* **Dataset excerpts**
..............................

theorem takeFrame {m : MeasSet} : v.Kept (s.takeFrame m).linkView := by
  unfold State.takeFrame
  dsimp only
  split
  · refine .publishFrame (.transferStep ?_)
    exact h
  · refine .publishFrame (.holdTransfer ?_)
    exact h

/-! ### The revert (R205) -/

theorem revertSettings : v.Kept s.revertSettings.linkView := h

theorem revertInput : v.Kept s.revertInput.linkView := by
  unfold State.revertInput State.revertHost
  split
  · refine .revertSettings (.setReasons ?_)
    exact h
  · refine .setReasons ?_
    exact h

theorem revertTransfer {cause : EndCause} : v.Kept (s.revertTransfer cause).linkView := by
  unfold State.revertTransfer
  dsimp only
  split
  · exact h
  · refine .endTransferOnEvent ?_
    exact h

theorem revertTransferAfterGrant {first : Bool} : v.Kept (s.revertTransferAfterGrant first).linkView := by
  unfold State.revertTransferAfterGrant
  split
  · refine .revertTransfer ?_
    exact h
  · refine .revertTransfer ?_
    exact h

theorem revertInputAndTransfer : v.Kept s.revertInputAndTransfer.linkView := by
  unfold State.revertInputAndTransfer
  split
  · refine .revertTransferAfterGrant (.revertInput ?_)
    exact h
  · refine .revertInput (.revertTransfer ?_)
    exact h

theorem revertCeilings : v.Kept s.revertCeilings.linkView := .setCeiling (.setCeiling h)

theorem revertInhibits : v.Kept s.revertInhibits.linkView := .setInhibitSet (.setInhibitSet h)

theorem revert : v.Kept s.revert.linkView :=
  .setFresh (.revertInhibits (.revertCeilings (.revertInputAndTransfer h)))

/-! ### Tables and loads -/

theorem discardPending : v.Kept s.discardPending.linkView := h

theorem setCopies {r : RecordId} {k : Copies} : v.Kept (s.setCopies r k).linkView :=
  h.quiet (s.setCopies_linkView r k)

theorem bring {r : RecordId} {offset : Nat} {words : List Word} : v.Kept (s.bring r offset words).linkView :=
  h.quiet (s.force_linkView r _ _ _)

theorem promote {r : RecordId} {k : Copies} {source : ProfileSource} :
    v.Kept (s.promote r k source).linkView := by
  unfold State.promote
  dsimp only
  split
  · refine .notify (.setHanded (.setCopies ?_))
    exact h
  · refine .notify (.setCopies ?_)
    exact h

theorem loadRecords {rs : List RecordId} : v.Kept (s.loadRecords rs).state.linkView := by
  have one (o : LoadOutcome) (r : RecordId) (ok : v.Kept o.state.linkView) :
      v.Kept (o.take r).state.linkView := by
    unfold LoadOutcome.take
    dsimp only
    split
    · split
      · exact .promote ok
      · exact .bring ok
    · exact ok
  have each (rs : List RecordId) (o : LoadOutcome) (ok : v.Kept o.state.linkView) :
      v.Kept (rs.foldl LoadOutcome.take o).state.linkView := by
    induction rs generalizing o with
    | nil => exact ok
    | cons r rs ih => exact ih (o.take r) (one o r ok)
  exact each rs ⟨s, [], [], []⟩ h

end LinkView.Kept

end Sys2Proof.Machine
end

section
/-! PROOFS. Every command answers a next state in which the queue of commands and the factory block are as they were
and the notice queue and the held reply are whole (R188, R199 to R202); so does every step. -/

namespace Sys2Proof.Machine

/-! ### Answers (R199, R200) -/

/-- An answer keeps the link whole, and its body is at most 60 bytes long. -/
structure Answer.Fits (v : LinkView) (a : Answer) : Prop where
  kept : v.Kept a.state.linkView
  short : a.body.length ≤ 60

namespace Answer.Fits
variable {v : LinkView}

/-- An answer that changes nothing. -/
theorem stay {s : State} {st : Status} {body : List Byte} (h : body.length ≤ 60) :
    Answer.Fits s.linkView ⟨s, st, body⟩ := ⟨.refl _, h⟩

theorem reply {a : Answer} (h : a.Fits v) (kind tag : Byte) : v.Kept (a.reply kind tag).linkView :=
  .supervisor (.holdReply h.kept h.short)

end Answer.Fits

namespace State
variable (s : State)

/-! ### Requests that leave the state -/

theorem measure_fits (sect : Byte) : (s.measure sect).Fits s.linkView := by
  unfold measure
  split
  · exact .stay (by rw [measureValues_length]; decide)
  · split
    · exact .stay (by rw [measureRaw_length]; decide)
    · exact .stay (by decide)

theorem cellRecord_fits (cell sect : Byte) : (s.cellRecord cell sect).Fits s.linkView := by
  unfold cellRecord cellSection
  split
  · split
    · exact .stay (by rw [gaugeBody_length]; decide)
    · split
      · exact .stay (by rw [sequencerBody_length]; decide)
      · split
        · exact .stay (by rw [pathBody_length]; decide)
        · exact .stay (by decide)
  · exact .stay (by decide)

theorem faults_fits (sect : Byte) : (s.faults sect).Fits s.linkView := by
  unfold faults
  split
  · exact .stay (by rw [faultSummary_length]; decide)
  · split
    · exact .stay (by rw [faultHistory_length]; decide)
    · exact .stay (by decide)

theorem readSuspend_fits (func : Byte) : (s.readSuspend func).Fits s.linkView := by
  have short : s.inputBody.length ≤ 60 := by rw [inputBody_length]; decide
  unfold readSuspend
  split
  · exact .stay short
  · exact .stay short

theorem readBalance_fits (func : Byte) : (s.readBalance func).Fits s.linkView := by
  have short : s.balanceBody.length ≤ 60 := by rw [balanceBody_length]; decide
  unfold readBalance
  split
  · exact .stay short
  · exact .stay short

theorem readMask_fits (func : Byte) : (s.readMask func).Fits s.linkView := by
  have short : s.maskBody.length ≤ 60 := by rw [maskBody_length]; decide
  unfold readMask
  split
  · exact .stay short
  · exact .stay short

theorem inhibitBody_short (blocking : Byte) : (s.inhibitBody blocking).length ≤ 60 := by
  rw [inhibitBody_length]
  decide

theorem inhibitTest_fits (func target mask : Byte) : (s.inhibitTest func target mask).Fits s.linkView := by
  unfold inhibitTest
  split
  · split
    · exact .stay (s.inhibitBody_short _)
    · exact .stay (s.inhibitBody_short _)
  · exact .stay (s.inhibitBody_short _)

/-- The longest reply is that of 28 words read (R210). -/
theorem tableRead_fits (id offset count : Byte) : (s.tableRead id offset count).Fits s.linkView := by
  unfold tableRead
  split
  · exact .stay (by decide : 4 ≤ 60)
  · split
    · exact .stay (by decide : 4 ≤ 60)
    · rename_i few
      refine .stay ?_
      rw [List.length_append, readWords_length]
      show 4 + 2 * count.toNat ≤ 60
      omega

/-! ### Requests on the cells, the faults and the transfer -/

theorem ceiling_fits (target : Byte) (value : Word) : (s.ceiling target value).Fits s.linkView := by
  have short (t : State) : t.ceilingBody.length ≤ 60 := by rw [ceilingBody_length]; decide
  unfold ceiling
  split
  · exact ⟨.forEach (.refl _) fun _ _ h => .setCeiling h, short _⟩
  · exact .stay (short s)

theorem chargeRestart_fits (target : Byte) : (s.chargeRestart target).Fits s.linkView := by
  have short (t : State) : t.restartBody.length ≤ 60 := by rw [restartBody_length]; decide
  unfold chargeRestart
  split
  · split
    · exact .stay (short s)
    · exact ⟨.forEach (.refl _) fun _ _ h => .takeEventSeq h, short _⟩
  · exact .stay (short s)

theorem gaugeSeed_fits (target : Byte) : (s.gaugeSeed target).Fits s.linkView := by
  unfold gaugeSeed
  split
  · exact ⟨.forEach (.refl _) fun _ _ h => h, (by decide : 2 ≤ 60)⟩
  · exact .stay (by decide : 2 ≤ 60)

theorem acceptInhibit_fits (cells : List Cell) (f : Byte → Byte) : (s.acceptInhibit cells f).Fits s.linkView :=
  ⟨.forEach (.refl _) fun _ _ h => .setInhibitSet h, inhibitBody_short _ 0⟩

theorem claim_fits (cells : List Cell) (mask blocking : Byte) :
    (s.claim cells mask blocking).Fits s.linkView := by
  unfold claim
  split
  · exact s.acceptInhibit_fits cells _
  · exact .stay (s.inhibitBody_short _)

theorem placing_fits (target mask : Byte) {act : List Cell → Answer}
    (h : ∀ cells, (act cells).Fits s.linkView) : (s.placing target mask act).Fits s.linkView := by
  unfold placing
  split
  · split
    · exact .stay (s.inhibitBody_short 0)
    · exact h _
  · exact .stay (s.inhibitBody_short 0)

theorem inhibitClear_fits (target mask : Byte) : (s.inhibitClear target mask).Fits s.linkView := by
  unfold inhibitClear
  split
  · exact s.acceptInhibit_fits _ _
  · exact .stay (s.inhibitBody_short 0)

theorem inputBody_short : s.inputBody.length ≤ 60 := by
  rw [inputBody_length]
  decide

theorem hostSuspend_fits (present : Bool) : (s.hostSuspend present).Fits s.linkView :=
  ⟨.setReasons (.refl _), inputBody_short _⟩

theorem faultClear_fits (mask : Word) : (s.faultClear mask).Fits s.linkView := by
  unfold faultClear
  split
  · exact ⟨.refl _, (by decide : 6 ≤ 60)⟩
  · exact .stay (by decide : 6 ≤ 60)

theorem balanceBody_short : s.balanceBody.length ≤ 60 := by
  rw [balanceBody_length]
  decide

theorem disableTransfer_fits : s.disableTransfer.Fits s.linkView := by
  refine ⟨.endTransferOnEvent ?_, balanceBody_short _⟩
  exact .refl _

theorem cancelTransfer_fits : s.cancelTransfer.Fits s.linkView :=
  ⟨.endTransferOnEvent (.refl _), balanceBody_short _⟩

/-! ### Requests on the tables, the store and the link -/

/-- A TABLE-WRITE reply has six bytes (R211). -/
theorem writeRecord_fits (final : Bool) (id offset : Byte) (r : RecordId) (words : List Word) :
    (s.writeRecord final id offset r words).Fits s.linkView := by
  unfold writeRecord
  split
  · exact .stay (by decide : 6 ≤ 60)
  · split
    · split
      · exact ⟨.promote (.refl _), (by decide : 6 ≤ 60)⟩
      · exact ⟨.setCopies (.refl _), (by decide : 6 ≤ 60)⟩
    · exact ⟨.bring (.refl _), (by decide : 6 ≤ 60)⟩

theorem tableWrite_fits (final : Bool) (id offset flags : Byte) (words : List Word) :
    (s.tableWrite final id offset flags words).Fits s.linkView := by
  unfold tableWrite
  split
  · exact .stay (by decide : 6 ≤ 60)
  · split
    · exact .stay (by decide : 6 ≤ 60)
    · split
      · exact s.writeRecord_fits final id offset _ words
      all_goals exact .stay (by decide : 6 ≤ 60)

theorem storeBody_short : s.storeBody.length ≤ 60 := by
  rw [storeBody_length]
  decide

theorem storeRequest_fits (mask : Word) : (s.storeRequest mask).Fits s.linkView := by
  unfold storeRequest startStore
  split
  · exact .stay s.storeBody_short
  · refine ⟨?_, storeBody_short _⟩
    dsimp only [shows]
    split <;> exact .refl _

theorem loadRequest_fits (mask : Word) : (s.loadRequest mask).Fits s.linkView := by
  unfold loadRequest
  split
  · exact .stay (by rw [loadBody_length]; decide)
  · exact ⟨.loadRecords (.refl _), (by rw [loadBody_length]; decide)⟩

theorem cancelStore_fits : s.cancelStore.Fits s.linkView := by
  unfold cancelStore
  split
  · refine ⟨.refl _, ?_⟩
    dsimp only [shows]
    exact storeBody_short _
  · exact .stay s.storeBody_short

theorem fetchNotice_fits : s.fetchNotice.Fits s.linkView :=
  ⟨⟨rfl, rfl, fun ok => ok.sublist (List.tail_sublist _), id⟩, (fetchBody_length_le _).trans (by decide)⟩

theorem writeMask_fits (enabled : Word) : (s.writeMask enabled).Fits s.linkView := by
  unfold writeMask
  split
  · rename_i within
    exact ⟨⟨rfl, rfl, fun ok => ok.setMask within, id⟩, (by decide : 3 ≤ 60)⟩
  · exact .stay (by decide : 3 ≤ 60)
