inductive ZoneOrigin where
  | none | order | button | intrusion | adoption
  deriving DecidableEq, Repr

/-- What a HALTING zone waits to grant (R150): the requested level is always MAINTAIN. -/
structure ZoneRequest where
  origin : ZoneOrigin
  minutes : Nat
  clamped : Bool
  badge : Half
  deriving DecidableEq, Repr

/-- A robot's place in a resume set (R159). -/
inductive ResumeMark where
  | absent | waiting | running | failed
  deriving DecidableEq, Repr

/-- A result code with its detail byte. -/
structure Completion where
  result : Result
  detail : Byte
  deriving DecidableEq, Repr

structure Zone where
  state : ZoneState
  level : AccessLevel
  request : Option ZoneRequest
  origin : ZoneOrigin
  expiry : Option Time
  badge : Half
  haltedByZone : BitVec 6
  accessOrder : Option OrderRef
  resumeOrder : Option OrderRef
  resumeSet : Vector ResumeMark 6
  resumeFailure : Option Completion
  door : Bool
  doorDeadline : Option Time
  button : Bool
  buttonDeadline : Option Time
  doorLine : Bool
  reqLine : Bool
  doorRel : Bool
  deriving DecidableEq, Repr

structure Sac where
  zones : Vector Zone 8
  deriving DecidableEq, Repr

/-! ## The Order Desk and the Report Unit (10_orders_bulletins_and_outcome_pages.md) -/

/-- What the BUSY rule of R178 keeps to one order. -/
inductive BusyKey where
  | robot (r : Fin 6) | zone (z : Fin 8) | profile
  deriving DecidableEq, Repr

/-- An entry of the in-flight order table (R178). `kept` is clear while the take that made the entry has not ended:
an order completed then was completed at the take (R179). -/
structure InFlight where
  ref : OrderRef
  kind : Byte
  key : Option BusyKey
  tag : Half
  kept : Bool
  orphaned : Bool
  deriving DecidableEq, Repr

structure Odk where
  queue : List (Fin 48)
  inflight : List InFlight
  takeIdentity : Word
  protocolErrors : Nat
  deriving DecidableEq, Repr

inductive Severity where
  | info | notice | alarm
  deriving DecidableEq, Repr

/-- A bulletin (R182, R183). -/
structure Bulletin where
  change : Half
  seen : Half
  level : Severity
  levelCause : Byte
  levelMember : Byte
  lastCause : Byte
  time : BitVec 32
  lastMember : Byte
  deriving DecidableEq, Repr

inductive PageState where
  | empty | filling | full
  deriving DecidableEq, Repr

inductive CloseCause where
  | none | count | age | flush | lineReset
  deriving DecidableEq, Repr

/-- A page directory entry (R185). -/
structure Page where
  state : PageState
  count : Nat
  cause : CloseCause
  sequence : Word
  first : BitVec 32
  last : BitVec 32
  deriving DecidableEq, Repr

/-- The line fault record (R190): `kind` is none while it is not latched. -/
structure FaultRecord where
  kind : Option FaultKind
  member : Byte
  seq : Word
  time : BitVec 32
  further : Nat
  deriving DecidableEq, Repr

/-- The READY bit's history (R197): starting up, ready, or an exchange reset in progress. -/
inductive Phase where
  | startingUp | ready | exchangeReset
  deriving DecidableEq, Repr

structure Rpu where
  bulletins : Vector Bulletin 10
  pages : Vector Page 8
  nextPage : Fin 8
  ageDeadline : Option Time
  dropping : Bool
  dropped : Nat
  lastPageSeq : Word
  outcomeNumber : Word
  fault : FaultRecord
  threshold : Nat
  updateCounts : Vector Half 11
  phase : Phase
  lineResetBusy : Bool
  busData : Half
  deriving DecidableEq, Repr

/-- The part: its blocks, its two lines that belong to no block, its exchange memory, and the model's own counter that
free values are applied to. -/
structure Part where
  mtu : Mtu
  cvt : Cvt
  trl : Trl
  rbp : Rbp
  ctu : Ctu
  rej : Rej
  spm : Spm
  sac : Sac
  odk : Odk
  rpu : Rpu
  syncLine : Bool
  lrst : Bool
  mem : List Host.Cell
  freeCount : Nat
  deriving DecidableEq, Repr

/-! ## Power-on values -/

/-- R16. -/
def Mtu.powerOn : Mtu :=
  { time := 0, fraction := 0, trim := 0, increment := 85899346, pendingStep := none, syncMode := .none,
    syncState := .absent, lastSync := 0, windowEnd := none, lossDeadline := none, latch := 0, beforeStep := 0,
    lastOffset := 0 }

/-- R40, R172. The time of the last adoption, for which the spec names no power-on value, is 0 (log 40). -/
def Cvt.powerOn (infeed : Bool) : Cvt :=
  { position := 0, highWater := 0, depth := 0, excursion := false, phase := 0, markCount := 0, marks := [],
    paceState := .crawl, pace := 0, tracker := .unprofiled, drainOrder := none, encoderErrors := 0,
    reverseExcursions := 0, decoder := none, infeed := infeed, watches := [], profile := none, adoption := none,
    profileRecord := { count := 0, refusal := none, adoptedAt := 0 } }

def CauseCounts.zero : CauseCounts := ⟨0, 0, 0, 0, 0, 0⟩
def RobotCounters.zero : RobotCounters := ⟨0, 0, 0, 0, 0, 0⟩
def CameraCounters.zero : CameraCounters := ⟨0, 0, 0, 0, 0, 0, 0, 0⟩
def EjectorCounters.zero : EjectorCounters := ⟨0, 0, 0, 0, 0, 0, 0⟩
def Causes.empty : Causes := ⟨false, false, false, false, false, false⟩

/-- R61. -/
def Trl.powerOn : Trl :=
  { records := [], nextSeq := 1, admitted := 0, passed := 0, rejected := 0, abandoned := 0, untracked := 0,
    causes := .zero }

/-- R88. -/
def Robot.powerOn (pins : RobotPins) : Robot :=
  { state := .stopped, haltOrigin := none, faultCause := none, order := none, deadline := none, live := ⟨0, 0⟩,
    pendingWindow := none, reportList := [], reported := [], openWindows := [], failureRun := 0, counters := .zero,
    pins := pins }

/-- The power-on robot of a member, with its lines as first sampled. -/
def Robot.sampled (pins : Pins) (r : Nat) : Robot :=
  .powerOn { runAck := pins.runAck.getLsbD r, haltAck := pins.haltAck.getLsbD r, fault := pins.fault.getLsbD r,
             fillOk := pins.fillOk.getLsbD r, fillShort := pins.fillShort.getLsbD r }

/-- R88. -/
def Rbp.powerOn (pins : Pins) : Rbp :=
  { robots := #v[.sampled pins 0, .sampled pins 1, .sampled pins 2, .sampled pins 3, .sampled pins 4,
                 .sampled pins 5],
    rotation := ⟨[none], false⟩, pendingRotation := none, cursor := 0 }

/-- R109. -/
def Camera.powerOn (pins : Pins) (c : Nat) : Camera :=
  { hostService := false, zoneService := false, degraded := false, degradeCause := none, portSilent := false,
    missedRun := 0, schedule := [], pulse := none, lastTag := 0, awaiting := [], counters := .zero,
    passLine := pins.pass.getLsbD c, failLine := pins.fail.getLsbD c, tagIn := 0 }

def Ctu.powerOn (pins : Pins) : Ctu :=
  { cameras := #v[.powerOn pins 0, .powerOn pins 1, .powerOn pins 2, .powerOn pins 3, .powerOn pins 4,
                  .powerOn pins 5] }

..............................

* **Exercise brief**
Retype the entries above exactly, but only from the line containing "key : Option BusyKey" through the line containing "change : Half", both included.

* **Solution**
  key : Option BusyKey
  tag : Half
  kept : Bool
  orphaned : Bool
  deriving DecidableEq, Repr

structure Odk where
  queue : List (Fin 48)
  inflight : List InFlight
  takeIdentity : Word
  protocolErrors : Nat
  deriving DecidableEq, Repr

inductive Severity where
  | info | notice | alarm
  deriving DecidableEq, Repr

/-- A bulletin (R182, R183). -/
structure Bulletin where
  change : Half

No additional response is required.